Segment Open

-- ==== Sys2Proof/Machine/GraphCmd.lean ====
section
/-! DEFINITION. The GRAPH and SCHED commands (04 R153–R161, 05 R184–R188), what they leave to a cycle start, an
input-ready point or a commit point, and the reference check of programs (03 R93). -/

namespace Sys2Proof.Machine

/-- Parameter word 0 of the commands that name a slot and a bank. -/
def slotArg (p : Packet) : Nat := field (p.w 0) 0 2
def bankArg (p : Packet) : Bool := bit (p.w 0) 2

/-! ### Loading and arming (R144, R150–R156) -/

/-- The active bank of a slot is reloaded: its standby must be verified again (R144, R151). -/
def State.unverifyStandby (s : State) (n : Nat) : State :=
  let b := !(slotOf s n).activeB
  let st := (standbyBank s n).state
  if st = .verified ∨ st = .armed ∨ st = .previous then
    ((s.forgetBank n b).modBank n b fun k => { k with state := .loaded }).freeShared
  else s

/-- GRAPH.LOAD with FIRST clears the bank (R144): its words of variable space become free. -/
def State.clearBank (s : State) (n : Nat) (b : Bool) : State :=
  let a := bankAddr n b
  let s := ((s.forgetBank n b).modBank n b fun k => { k with state := .loaded, length := 0 }).freeShared
  s.modMem fun m => { m with store := clearRange a (a + 0x200000) m.store }

/-- GRAPH.LOAD (R144, R151, R154). -/
def cmdGraphLoad (p : Packet) (s : State) : State × Verdict :=
  let n := slotArg p; let b := bankArg p; let first := bit (p.w 0) 3
  let off := field (p.w 1) 0 19; let count := p.len - 2
  let k := (slotOf s n).bank b
  let active := b == (slotOf s n).activeB
  let needsFirst := k.state == .empty || k.state == .previous || k.state == .active
  let armed := k.state == .armed || k.state == .armedBack
  checked
    [(p.len < 3, stBadLength),
     (reservedSet (p.w 0) 0xFFFFFFF0 || reservedSet (p.w 1) 0xFFF80000 || 524288 < off + count || (needsFirst && !first), stRange),
     (armed || (active && slotState s n != 0), stGrBankBusy),
     (active && (notConfiguring s || changeoverPending s), stBadMode)] s
    (let s := if first then s.clearBank n b
       else if k.state = .verified then ((s.forgetBank n b).modBank n b fun k => { k with state := .loaded }).freeShared else s
     let s := if active then s.unverifyStandby n else s
     let a := bankAddr n b + 4 * off
     let s := s.writeWords a (p.params.drop 2)
     (s.modBank n b fun k => { k with length := max k.length (off + count) }, .done stOk []))

def execGraphLoad (p : Packet) (s : State) : Host.Outcome State Fault Refusal := command .graphLoad cmdGraphLoad p s

/-- GRAPH.VERIFY (R145, R155): it runs on the service cores and is answered at COMMAND_COMPLETE. -/
def cmdGraphVerify (p : Packet) (s : State) : State × Verdict :=
  let n := slotArg p; let b := bankArg p
  let k := (slotOf s n).bank b
  checked
    [(p.len ≠ 1, stBadLength), (reservedSet (p.w 0) 0xFFFFFFF8 || (k.state != .loaded && k.state != .verified), stRange),
     (b != (slotOf s n).activeB && (activeBank s n).state == .loaded, stGrNotVerified)] s
    (s.defer .graphVerify p)
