/-- TIME.UDP_CONFIG (13 R479). -/
def cmdTimeUdpConfig (p : Packet) (s : State) : State × Verdict :=
  let w := p.w 0
  let port := field w 0 16; let en := bit w 16; let ports := field w 17 2
  let n := field (p.w 1) 0 4
  let allow := (List.range n).map fun i => (p.w (2 + 2 * i), p.w (3 + 2 * i))
  checked
    [(p.len < 2 || p.len ≠ 2 + 2 * n, stBadLength),
     (reservedSet w 0xFE000000 || port == 0 || port == 319 || port == 320 || n == 0 || 8 < n ||
        reservedSet (p.w 1) 0xFFFFFFF0 || allow.any (fun a => 32 < a.2), stRange),
     (timeModeBad s, stBadMode),
     (en && (bitsOf 2 ports).any (fun k => (portOf s k).ipv4 == 0), stTmNoAddr),
     (udpRing s && s.net.udpEnabled && (!en || (s.net.udpPorts &&& ports) ≠ s.net.udpPorts), stTmUdpInUse)] s
    (s.modNet (fun u => { u with
        udpEnabled := en, udpPort := port, udpPorts := ports, dscp := field w 19 6, allow := allow }), .done stOk [])

def execTimeUdpConfig (p : Packet) (s : State) : Host.Outcome State Fault Refusal :=
  command .timeUdpConfig cmdTimeUdpConfig p s

/-- TIME.STATUS (13 R480). -/
def cmdTimeStatus (p : Packet) (s : State) : State × Verdict :=
  let k := field (p.w 0) 0 1
  let t := trackOf s k
  let gm := match t.master with | some (_, a) => a.gmId | none => 0
  let port := match t.master with | some (n, _) => n | none => 0
  let ratePpt := (Fmt.b64.toIntZero (Fmt.b64.mul t.rate (Fmt.b64.ofInt 1000))).getD 0
  checked [(p.len ≠ 1, stBadLength), (reservedSet (p.w 0) 0xFFFFFFFE, stRange)] s
    (s, .done stOk ([wd (t.state.num + place 3 port + place 4 (flag (portOf s 0).linkUp) + place 5 (flag (portOf s 1).linkUp) +
        place 6 s.net.source + place 8 (flag (s.net.steer && steerAllowed s)))] ++ wd2 gm ++
      [wd (enc 32 t.err), wd (enc 32 ratePpt), wd (enc 32 t.mpd), wd t.syncs, wd t.invalid,
       wd ((portOf s 0).tsqDropped + place 16 (portOf s 1).tsqDropped),
       wd (min s.net.switches 65535 + place 16 (min s.net.taiSteps 65535)), wd s.net.framesDropped]))

def execTimeStatus (p : Packet) (s : State) : Host.Outcome State Fault Refusal := command .timeStatus cmdTimeStatus p s

end Sys2Proof.Machine
end

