/-- The words of MEM.ERR_STATUS (R578). -/
def errStatusWords (s : State) : List Word :=
  [wd s.mem.parityReplays, wd s.mem.parityLasting, wd s.mem.ce, wd s.mem.deTransient, wd s.mem.deLasting,
   wd (s.mem.poison.length + place 7 (ceMaxBank s)), wd s.mem.scrubPasses, wd s.mem.lastErrAddr, wd s.flt.dropped]

/-- CLEAR of MEM.ERR_STATUS: the counters; LAST_ERR_ADDR is none (R578). -/
def State.clearErrors (s : State) : State :=
  (s.modMem fun m => { m with
    parityReplays := 0, parityLasting := 0, ce := 0, deTransient := 0, deLasting := 0, scrubPasses := 0, ceBank := [] }).modFlt
    fun f => { f with dropped := 0 }

/-- MEM.ERR_STATUS (R578). -/
def cmdMemErrStatus (p : Packet) (s : State) : State × Verdict :=
  checked [(p.len ≠ 1, stBadLength), (reservedSet (p.w 0) 0xFFFFFFFE, stRange)] s
    (if bit (p.w 0) 0 then s.clearErrors else s, .done stOk (errStatusWords s))

def execMemErrStatus (p : Packet) (s : State) : Host.Outcome State Fault Refusal := command .memErrStatus cmdMemErrStatus p s

/-- An entry of MEM.FAULT_QUEUE (R579). A fault in the queue or in hand is active (R571). -/
def faultWords (f : Fault566) : List Word :=
  [wd (f.code + place 16 f.unit + place 21 f.sev + place 23 1 + place 24 (flag f.preempted)), wd f.detail, wd f.cycle,
   wd (f.cal % 2 ^ 32), wd (f.cal / 2 ^ 32), wd f.count]

/-- MEM.FAULT_QUEUE (R579). -/
def cmdMemFaultQueue (p : Packet) (s : State) : State × Verdict :=
  checked [(p.len ≠ 0, stBadLength)] s
    (s, .done stOk (wd (s.flt.waiting.length + place 5 (flag s.flt.inHand.isSome)) ::
      (s.flt.inHand.toList ++ s.flt.waiting).flatMap faultWords))

def execMemFaultQueue (p : Packet) (s : State) : Host.Outcome State Fault Refusal := command .memFaultQueue cmdMemFaultQueue p s

end Sys2Proof.Machine
end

Segment Closed

What the task requires
In the listing above, locate the line with "(s, .done stOk ([wd" and the line with "[wd (enc 32", then extract exactly those lines and every line between them, and nothing more.

Response to this exercise
    (s, .done stOk ([wd (t.state.num + place 3 port + place 4 (flag (portOf s 0).linkUp) + place 5 (flag (portOf s 1).linkUp) +
        place 6 s.net.source + place 8 (flag (s.net.steer && steerAllowed s)))] ++ wd2 gm ++
      [wd (enc 32 t.err), wd (enc 32 ratePpt), wd (enc 32 t.mpd), wd t.syncs, wd t.invalid,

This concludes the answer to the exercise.